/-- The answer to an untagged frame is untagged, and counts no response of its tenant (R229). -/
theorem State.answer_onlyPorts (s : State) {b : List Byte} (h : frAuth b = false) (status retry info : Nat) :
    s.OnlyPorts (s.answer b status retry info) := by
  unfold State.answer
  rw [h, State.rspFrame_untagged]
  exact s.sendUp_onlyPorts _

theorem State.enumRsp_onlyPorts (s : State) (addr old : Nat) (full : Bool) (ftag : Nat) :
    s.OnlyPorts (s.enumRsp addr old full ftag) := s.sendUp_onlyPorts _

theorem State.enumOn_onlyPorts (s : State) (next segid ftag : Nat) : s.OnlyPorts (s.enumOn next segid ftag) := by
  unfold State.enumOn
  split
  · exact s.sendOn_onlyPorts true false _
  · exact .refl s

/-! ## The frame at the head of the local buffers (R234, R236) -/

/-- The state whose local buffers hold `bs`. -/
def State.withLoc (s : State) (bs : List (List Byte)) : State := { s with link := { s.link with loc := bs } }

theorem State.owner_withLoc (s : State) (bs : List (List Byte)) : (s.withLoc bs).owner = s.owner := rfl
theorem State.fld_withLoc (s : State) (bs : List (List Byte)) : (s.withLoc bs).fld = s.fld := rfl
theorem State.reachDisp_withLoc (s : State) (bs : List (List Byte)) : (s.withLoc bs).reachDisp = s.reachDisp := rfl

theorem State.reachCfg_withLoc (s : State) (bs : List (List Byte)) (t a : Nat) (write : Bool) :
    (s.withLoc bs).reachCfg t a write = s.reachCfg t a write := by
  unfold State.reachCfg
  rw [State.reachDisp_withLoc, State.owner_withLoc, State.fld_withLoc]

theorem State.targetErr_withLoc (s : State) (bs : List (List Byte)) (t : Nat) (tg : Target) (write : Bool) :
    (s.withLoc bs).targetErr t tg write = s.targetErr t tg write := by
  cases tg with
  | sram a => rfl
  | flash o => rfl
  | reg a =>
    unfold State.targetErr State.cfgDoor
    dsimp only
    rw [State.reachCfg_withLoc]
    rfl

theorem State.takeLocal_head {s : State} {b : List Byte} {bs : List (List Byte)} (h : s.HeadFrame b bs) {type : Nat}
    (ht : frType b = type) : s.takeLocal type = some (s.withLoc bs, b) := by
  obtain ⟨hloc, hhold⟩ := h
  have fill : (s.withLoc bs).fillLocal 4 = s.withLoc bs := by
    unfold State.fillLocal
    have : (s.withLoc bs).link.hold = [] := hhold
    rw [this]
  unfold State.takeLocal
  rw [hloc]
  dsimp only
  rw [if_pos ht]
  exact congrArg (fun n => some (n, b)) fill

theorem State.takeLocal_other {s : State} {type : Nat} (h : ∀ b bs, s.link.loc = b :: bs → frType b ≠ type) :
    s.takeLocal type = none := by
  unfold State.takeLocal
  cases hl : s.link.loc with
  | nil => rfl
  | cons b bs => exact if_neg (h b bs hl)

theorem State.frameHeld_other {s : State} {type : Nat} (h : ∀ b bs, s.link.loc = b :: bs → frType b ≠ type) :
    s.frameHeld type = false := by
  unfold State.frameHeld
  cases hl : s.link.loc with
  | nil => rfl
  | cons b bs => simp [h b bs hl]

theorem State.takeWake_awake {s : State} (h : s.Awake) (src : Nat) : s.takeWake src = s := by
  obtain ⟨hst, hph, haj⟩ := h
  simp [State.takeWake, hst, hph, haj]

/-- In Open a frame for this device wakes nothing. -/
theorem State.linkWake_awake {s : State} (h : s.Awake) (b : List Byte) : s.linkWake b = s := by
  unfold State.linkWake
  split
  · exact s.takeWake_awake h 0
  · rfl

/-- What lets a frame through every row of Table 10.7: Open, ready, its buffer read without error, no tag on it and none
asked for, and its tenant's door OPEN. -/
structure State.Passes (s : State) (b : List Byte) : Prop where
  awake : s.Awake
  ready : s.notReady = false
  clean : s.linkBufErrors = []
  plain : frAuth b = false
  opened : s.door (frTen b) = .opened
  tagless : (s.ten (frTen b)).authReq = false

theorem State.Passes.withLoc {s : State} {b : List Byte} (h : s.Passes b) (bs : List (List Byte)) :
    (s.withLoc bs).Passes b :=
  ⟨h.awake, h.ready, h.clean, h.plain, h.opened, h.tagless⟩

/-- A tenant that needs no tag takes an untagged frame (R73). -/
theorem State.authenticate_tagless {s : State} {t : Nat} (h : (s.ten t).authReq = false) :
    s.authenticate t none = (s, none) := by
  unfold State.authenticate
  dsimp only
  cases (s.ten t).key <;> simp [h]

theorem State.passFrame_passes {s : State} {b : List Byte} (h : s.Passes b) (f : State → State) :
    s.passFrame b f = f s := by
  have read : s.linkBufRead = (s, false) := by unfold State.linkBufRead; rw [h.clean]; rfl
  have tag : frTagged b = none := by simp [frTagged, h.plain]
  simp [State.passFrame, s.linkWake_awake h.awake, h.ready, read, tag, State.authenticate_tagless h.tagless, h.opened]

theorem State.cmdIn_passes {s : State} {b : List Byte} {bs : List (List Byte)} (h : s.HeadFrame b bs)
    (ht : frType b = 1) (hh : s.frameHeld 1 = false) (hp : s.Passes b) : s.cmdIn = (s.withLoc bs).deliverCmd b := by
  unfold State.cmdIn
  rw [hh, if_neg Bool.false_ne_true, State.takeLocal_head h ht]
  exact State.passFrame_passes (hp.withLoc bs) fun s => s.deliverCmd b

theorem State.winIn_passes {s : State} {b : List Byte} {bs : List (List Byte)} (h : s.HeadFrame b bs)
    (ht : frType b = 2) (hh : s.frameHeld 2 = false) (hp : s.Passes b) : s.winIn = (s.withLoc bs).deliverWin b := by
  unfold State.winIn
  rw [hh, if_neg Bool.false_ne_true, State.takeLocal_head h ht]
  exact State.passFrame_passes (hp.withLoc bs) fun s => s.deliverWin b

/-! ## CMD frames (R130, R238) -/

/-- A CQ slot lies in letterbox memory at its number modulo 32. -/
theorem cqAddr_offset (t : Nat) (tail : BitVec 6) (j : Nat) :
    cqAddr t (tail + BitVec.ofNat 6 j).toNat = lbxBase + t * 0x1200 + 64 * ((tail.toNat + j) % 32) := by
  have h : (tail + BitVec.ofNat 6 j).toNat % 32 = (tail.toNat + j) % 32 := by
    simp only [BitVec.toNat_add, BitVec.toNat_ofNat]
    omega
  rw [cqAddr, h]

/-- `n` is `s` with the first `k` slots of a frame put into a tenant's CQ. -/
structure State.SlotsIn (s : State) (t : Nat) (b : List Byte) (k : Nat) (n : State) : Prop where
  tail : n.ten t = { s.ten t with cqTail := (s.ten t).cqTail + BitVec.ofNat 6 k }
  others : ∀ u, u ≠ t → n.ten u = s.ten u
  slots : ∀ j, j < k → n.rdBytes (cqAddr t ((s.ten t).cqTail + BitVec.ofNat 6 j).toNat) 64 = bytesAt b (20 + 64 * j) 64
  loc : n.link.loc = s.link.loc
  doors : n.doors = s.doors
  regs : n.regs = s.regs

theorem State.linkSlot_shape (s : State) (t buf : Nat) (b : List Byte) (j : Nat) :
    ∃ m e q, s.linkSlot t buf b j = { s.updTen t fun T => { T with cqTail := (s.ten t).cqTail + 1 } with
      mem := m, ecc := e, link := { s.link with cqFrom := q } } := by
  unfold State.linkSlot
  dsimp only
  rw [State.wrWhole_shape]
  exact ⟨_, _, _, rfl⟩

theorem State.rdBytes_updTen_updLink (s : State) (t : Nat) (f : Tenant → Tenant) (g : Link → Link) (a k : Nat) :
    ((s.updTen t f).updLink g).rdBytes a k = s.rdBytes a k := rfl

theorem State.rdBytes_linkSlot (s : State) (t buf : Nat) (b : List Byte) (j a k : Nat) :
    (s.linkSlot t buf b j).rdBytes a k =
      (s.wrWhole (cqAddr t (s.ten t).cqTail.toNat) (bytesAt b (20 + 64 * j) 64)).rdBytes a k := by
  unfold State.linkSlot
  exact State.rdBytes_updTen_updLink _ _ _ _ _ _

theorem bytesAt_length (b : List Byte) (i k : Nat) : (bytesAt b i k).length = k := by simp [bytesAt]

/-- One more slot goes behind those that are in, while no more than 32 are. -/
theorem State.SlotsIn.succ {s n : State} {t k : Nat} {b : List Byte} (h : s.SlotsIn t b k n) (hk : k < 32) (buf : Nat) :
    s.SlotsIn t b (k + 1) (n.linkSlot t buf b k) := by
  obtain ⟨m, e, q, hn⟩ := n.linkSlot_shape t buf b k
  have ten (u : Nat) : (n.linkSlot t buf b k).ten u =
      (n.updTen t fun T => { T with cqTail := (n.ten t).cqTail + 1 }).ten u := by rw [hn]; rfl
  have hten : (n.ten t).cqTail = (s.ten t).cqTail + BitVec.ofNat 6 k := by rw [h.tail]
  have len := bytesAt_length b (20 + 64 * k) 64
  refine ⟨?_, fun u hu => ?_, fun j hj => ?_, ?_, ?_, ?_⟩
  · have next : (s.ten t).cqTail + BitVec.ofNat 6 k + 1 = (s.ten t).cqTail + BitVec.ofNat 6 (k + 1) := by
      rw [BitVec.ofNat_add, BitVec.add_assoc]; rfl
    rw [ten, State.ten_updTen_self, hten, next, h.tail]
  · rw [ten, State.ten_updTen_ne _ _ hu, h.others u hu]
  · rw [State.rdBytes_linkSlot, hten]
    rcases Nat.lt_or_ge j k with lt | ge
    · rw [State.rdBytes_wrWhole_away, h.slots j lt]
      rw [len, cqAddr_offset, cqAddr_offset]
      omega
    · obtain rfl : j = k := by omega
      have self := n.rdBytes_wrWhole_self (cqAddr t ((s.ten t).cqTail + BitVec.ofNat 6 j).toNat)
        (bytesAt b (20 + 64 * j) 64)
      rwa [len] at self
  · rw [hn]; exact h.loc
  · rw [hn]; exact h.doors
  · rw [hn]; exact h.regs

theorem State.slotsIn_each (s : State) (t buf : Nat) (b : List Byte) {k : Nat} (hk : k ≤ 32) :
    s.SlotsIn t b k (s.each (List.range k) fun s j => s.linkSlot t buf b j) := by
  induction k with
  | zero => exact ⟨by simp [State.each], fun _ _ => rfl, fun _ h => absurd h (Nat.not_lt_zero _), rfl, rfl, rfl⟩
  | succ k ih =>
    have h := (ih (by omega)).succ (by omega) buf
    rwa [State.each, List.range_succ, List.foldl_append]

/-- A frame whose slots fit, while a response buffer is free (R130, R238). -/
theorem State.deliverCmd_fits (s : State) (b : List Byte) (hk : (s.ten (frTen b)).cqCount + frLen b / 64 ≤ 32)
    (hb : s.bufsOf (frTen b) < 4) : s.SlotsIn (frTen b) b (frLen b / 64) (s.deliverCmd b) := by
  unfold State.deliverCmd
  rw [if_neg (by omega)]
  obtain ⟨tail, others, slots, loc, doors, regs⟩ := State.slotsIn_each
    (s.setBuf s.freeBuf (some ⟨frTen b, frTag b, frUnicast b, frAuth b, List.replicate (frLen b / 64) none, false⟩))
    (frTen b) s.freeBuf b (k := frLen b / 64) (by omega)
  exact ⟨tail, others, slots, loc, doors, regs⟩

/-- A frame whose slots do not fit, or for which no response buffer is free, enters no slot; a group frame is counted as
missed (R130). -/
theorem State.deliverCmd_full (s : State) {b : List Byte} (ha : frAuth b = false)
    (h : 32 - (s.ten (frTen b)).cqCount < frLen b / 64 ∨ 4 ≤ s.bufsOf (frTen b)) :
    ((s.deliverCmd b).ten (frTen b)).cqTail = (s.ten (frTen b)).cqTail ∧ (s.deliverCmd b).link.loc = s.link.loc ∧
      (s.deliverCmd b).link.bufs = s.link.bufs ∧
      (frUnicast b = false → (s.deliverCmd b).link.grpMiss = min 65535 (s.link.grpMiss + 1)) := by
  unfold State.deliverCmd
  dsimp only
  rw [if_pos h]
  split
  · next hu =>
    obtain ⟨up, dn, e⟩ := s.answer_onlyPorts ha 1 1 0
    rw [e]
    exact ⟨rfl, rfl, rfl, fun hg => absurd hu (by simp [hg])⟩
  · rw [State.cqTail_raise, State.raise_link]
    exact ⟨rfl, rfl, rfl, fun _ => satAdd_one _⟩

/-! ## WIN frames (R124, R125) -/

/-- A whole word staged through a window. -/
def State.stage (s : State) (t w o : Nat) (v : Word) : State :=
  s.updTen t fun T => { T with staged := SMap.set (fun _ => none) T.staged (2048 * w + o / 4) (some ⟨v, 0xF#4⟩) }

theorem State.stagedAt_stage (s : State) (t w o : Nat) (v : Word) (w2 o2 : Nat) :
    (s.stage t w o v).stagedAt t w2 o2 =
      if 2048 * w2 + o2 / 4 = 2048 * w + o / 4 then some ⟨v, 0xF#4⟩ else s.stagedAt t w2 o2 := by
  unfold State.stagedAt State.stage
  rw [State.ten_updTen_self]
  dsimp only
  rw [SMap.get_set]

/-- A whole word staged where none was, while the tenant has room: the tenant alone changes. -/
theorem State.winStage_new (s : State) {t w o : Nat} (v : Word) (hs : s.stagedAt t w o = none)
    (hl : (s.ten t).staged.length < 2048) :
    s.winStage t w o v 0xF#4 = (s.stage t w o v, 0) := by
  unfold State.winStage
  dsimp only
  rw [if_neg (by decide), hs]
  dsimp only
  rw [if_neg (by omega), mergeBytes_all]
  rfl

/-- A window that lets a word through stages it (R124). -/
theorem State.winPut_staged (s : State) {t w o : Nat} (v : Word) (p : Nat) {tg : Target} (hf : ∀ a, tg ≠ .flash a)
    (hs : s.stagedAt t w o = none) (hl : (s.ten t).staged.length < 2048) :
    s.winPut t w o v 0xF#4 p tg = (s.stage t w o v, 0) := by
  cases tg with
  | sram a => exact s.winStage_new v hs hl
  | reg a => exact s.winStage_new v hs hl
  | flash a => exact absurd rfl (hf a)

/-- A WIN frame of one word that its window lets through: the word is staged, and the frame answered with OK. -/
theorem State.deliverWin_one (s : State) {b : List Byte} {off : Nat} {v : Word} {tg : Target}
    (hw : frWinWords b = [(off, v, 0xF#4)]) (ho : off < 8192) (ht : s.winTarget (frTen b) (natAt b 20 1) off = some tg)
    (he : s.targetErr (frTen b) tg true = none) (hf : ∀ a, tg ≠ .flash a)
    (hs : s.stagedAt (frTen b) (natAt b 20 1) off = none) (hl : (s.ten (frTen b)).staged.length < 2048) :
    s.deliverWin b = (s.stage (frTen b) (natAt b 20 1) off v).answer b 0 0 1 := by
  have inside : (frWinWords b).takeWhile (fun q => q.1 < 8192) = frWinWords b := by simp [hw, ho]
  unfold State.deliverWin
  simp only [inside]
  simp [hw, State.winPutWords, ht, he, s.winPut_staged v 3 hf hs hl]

——

TASK INSTRUCTIONS
From the records above, retype only the lines starting at the line that contains "exact ⟨tail, others, slots, loc, doors, regs⟩" and ending at the line that contains "theorem State.deliverCmd_full (s", both included.

RESPONSE BOX
  exact ⟨tail, others, slots, loc, doors, regs⟩

/-- A frame whose slots do not fit, or for which no response buffer is free, enters no slot; a group frame is counted as
missed (R130). -/
theorem State.deliverCmd_full (s : State) {b : List Byte} (ha : frAuth b = false)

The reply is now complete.